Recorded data
───
-- ==== Sys2Proof/Tests/Slice0.lean ====
section
/-! SUPPORT. Ill-formed commands, single steps with the spec's own results, and for each statement a state and operands that meet
its hypotheses. -/

namespace Sys2Proof.Tests

set_option maxRecDepth 4000
set_option Elab.async false

open Sys2Proof.Machine

/-! ### Small states -/

/-- Fields given by their lowest bit. -/
def word (l : List (Nat × Nat)) : Nat := l.foldl (fun n e => n + e.2 <<< e.1) 0

/-- A ring descriptor with its fields given by their lowest bit. -/
def desc (l : List (Nat × Nat)) : RingDesc := BitVec.ofNat 1024 (word l)

/-- An op descriptor with its fields given by their lowest bit. -/
def opd (l : List (Nat × Nat)) : OpDesc := BitVec.ofNat 512 (word l)

def regs (l : List (Nat × Nat)) (d : Dev) : Dev := l.foldl (fun d e => d.setReg e.1 (BitVec.ofNat 64 e.2)) d

def at_ (d : Dev) : State := { dev := d, fuses := { lc := .production, svn := 0 }, pending := [] }

/-- The same device in another life-cycle state. -/
def in_ (l : LifeCycle) (d : Dev) : State := { dev := d, fuses := { lc := l, svn := 0 }, pending := [] }

/-- The device after a command. -/
def run (c : Instr) (d : Dev) : Dev :=
  match exec c (at_ d) with
  | .next t => t.dev
  | .fault _ => d
  | .refused _ => d

/-- In full service, the CXL link trained, the rings switched on, context 0 open. -/
def up : Dev :=
  (regs [(0x4000, 1)]
    { Dev.reset with power := { Power.reset with st := .full, booted := true, resetNote := none },
                     cxl := { up := true, width := 8, rate := 6, flit256 := true, cache := true, ideIo := [], ideCache := [], lines := [] } }).setCtx 0
    { Ctx.reset with st := .opened }

/-- Ring 0 active with one accepted descriptor, its entries at 0x100000 and its records at 0x300000 of host memory. -/
def give (x : RingDesc) (d : Dev) : Dev :=
  (regs [(0x4800, 0x100000), (0x4808, 0x200000), (0x4810, 0x300000), (0x4818, 1)] d).setRing 0
    { st := .active, tail := 1, accepted := 1, completed := 0, pend := [{ seq := 0, desc := x, phase := .waiting }] }

/-- What `give` puts first in the ring. -/
def first (x : RingDesc) : Accepted := { seq := 0, desc := x, phase := .waiting }

/-- Whether an access or a read succeeded. -/
def ok {α : Type} (r : Res α) : Bool :=
  match r with
  | .ok _ _ => true
  | .fail _ _ => false

theorem ok_of {α : Type} {r : Res α} (h : ok r = true) : ∃ e x, r = .ok e x := by
  cases r with
  | ok e x => exact ⟨e, x, rfl⟩
  | fail => cases h

theorem fail_of {α : Type} {r : Res α} (h : ok r = false) : ∃ e w, r = .fail e w := by
  cases r with
  | ok => cases h
  | fail e w => exact ⟨e, w, rfl⟩

/-- Whether an access succeeded and left a device with `p`. -/
def left {α : Type} (r : Res α) (p : Dev → Bool) : Bool :=
  match r with
  | .ok e _ => p e
  | .fail _ _ => false

theorem left_of {α : Type} {r : Res α} {p : Dev → Bool} (h : left r p = true) : ∃ e x, r = .ok e x ∧ p e = true := by
  cases r with
  | ok e x => exact ⟨e, x, rfl, h⟩
  | fail => cases h

/-- Why an access failed. -/
def why {α : Type} (r : Res α) : Option MemFail :=
  match r with
  | .ok _ _ => none
  | .fail _ w => some w

theorem why_of {α : Type} {r : Res α} {w : MemFail} (h : why r = some w) : ∃ e, r = .fail e w := by
  cases r with
  | ok => cases h
  | fail e v => cases h; exact ⟨e, rfl⟩

/-! ### Ill-formed commands (every check of `WellFormed`) -/

def msg : Msg :=
  { route := 0, typ := 1, ch := 0, dest := 0, src := 8, slice := 5, eng := false, addr := 0, key := 0, tile := 0, ctr := 0, len := 0,
    serial := 0, epoch := 0, cseq := 0, reqCtr := 0, status := 0, payload := [], tag := [] }

def manifest : Manifest :=
  { mh := 77, jobNonce := 1, n := 2, t := 1, slice := 5, openOut := true, fwMeas := [0], minSvn := 0, expires := 1000,
    floorSamples := 0, floorOwners := 0, floorShare := 0, signed := [0, 1] }

def image : FwImage := { version := 2, svn := 1, measurement := 3, readable := true, hashOk := true, sig := { ed := true, mldsa := true } }

def evidence : Evidence :=
  { sigOk := true, fresh := true, lifecycle := 2, flags := 0, idh := 1, fwMeas := 0, fwSvn := 0, mh := 77, slice := 5, tpX := 9, tpM := 0 }

def dataKey : DataKey := { dk := 9, owner := 1, uses := 3, expireRst := false }

def sig : DualSig := { ed := true, mldsa := true }

def cert : DebugCert := { idh := 1, nonce := 4, states := 4, rights := 63, notAfter := 100, sig := sig }

/-- A key transport for owner 1 under manifest 77, three uses. -/
def transport : Transport :=
  { magic := 0x10B34B01, owner := 1, expireRst := false, rsvd := 0, uses := 3, mh := 77, idh := 1, env := { eph := 0, ct := 0, body := [] } }

def keyUpdate : KeyUpdate := { magic := 0x10B35501, op := 1, owner := 1, rsvd := 0, mh := 77, idh := 1, counter := 1, keyId := 0, uses := 3 }

def release : Release := { magic := 0x10B35201, kind := 1, rsvd := 0, mh := 77, release := 1, step := 0, notAfter := 100, rX := 9, rM := 0, entries := [] }

/-- The commands that bring these objects, signed. -/
def transported (p slot len : Nat) (x : Transport) : Instr := .keyTransport p slot len x.toTransportHead x.mh x.idh x.env sig

def updated (p len : Nat) (x : KeyUpdate) : Instr := .keyUpdate p len x.toUpdateHead x.mh x.idh x.counter x.keyId x.uses sig

def released (p : Nat) (x : Release) : Instr := .quorumRelease p x.kind x.mh x.release x.step x.notAfter x.toReleaseForm x.entries

def pf : ProgFields := { d := 1, a := 2, b := 3, c := 4, g := false, n := false, p := 0, x := 5 }

/-- The check that a ring exists. -/
theorem test_wf_rings : [Instr.doorbellWrite 16640 0 [], .doorbellWrite 0 (2 ^ 64) [], .descriptorAccept 16640, .completionRecord 16640,
    .ringNop 16640, .dispatch 16640, .fenceSignal 16640, .fenceCreate 16640, .fenceDestroy 16640, .fenceShare 16640,
    .fenceUnshare 16640, .fenceRead 16640, .query 16640, .streamDescriptor 16640, .epochDescriptor 16640, .landing 16640,
    .update 16640, .restore 16640 [] 0 false, .drain 16640, .reload 16640 [], .pleachExport 16640, .ringEnable 16640,
    .ringDisable 16640].any WellFormed = false := by decide

/-- The checks of a partition and of what lies within it. -/
theorem test_wf_partitions : [Instr.epochTakeEffect 4, .chunkArrival 4 0 [] none, .chunkArrival 0 (2 ^ 32) [] none,
    .pictureDecode 4 0 0 none, .pictureDecode 0 (2 ^ 32) 0 none, .windowFillStart 4, .samplePlace 4 0, .samplePlace 0 (2 ^ 32),
    .sequenceClose 4, .audioFrameDecode 4 0 0 none, .audioFrameDecode 0 (2 ^ 32) 0 none, .landingMerge 4 0 0, .normGate 4,
    .stripeRowCopy 4, .forcedRowCopy 4 0, .forcedRowCopy 0 (2 ^ 41), .readyRecord 4 0 0 0, .readyRecord 0 2 0 0,
    .readyRecord 0 0 (2 ^ 32) 0, .readyRecord 0 0 0 8, .commitRecord 4 0 0 0, .commitRecord 0 2 0 0, .commitRecord 0 0 (2 ^ 32) 0,
    .commitRecord 0 0 0 8, .pleachDue 4, .arm 4, .disarm 4, .trafficEpochRoll 4, .substitutionWrite 4 0 0, .sliceEntryWrite 4 0 0,
    .sliceEntryWrite 0 17 0, .ctxOpen 4, .teardown 4, .stop 4, .resume 4, .sendingEpochWrite 4 0, .stagingCopy 4 0, .stagingCopy 0 2,
    .stagingDone 4 0 none, .stagingDone 0 2 none, .journalRecovery 4 true, .tlOvfClear 4, .btOvfClear 4,
    .mbTimingEnable 4 0].any WellFormed = false := by decide

/-- The checks of a tile, a Batten, a port, a context, a region, an address, a unit, a register access, a link. -/
theorem test_wf_units : [Instr.pickStart 1024, .writeAsideReserve 1024, .pickCommit 1024 none, .pickReplayEnd 1024 .none,
    .tileReplace 1088 true, .opNop 1024, .mmul 1024, .fwait 1024, .opEnd 1024, .updateBlock 16 [] [],
    .updateBlock 0 [] [{ run := 3, lane := false, slot := 0, byte := 0, flip := 1 }],
    .updateBlock 0 [{ run := 1, lane := false, slot := 0, byte := 0, flip := 1 }] [],
    .updateBlock 0 [{ run := 0, lane := true, slot := 8, byte := 0, flip := 1 }] [], .logSeal 16,
    .workingCopyWrite 16, .battenLogRecovery 16 0 true, .battenLogRecovery 0 16 true, .progEnd 16 pf, .progPor 16 pf, .put 9 msg,
    .messageForward 9 msg, .reservedMessageType 9 msg, .linkRetransmit 8 ⟨0, 0⟩, .portEnable 8, .portTrainingPhase 8 .completed,
    .trainingRetry 8, .mgmtHeartbeat 8, .mgmtFrame 8 0, .neighbourLost 8, .mgmtRekey 8, .portDisable 8, .teardownBreakFences 4100,
    .teardownClose 4100, .p8Open 4096 0, .p8Open 0 (2 ^ 64), .p8Open 0 (2 ^ 14), .makeResident 4096, .p8Stop 4096, .p8Resume 4096,
    .p8Teardown 4096, .regionOpenDone 4096, .regionCloseDone 4096, .reencryptStep 4096 0, .reencryptStep 0 16, .forcedStep (2 ^ 41),
    .stepBufferRecovery 16, .patrolRead (2 ^ 41) .good, .debugMasterAccess (2 ^ 41) false [], .sequencerHalt 1024 false,
    .internalScan 5 [], .registerWrite false 0x40000 4 0, .registerWrite true 0x10000 4 0, .registerWrite false 0 2 0,
    .cxlLinkUp 3 5 true true, .cxlLinkUp 8 4 true true, .ideFailure true 256, .ideKm true 256 true, .tamper 0, .tamper 6,
    .powerSample 65536].any WellFormed = false := by decide

/-- A pair that is steadily high. -/
def steady : PairReading := { first := { e := true, n := true }, second := { e := true, n := true }, cause := .uncorrectable }

/-- The units of Table 09-8. -/
theorem test_wf_unit_numbers : [(UnitType.device, 1), (.tile, 1088), (.batten, 16), (.stack, 16), (.videoEngine, 32), (.audioEngine, 4),
    (.port, 8), (.lane, 64), (.selvedge, 17), (.die, 4), (.register, 65536), (.context, 4), (.hub, 6), (.peer, 65536)].any
    (fun x => WellFormed (.errorSignal x.1 x.2 steady) || WellFormed (.inFieldTestStart x.1 x.2) || WellFormed (.inFieldTestEnd x.1 x.2 true) ||
      WellFormed (.iftOverdue x.1 x.2) || WellFormed (.fencedUnitRetest x.1 x.2 true) || WellFormed (.thermalThreshold x.1 x.2 0) ||
      WellFormed (.clockDomainGate x.1 x.2)) = false := by decide

/-- The checks of a message. -/
theorem test_wf_messages : [{ msg with typ := 256 }, { msg with ch := 16 }, { msg with dest := 2 ^ 19 }, { msg with src := 2 ^ 19 },
    { msg with slice := 4096 }, { msg with addr := 2 ^ 41 }, { msg with key := 4096 }, { msg with tile := 1024 }, { msg with ctr := 2 ^ 36 },
    { msg with serial := 2 ^ 16 }, { msg with epoch := 2 ^ 32 }, { msg with cseq := 2 ^ 32 },
    { msg with payload := List.replicate 4097 0 }].any (fun m => WellFormed (.put 0 m)) = false ∧
    WellFormed (.put 0 msg) = true := by decide +kernel

/-- The checks of the mailbox rows. -/
theorem test_wf_mailbox : [Instr.manifestLoad 4 manifest sig, .manifestLoad 0 { manifest with mh := 2 ^ 384 } sig,
    .manifestLoad 0 { manifest with slice := 4096 } sig, .manifestLoad 0 { manifest with minSvn := 2 ^ 32 } sig,
    .manifestLoad 0 { manifest with fwMeas := [0, 0, 0, 0, 0, 0, 0, 0, 0] } sig, .jobCreate 4 1 0, .jobCreate 0 4096 0, .jobJoin 4 0 1 [],
    .jobJoin 0 (2 ^ 17) 1 [], .jobJoin 0 0 4096 [], .admissionRequest 4 0 0 evidence, .admissionRequest 0 8 0 evidence,
    .admissionRequest 0 0 (2 ^ 17) evidence, .admission 4 evidence none 0 [], .rtpMessageRelay 8 0 [], .rtpMessageRelay 0 (2 ^ 17) [],
    .jobResume 4 1 [] true, .jobResume 0 4096 [] true, .jobForget 4, .jobExpire 4, .slotAlloc 4 1 1 false, .slotAlloc 0 4096 1 false,
    .slotAlloc 0 1 4096 false, .slotFree 4 1, .slotFree 0 4096, .evidence 4 0, .holderUnreachable 4,
    transported 4 1 0 transport, transported 0 4096 0 transport, transported 0 1 0 { transport with owner := 256 },
    updated 4 0 keyUpdate, updated 0 0 { keyUpdate with owner := 256 }, released 4 release,
    released 0 { release with step := 2 ^ 32 },
    .lcAdvance 5 true none].any WellFormed = false := by decide +kernel

/-! ### Rings and fences (10) -/

/-- Ring 0 with nothing to start, its doorbell line held. -/
def idle : Dev :=
  { ((give 0 up).setRing 0 { st := .active, tail := 1, accepted := 1, completed := 0, pend := [] }) with
    cxl := { up.cxl with lines := [0x200000] } }

/-- R290, R291: 64 entries: 64 is the last `TAIL` taken, 65 stops the ring, 0 is behind. -/
theorem test_doorbell : ((run (.doorbellWrite 0 64 []) idle).ring 0).tail = 64 ∧ ((run (.doorbellWrite 0 65 []) idle).ring 0).st = .error ∧
    ((run (.doorbellWrite 0 0 []) idle).log.entry 0).map LogEntry.cause = some 0x0201 := by decide +kernel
───
The required output is every line above from the one with "Table 09-8. -/" down to the one with "6), (.peer, 65536)].any", restated word for word, ends included.

- Expected output:
/-- The units of Table 09-8. -/
theorem test_wf_unit_numbers : [(UnitType.device, 1), (.tile, 1088), (.batten, 16), (.stack, 16), (.videoEngine, 32), (.audioEngine, 4),
    (.port, 8), (.lane, 64), (.selvedge, 17), (.die, 4), (.register, 65536), (.context, 4), (.hub, 6), (.peer, 65536)].any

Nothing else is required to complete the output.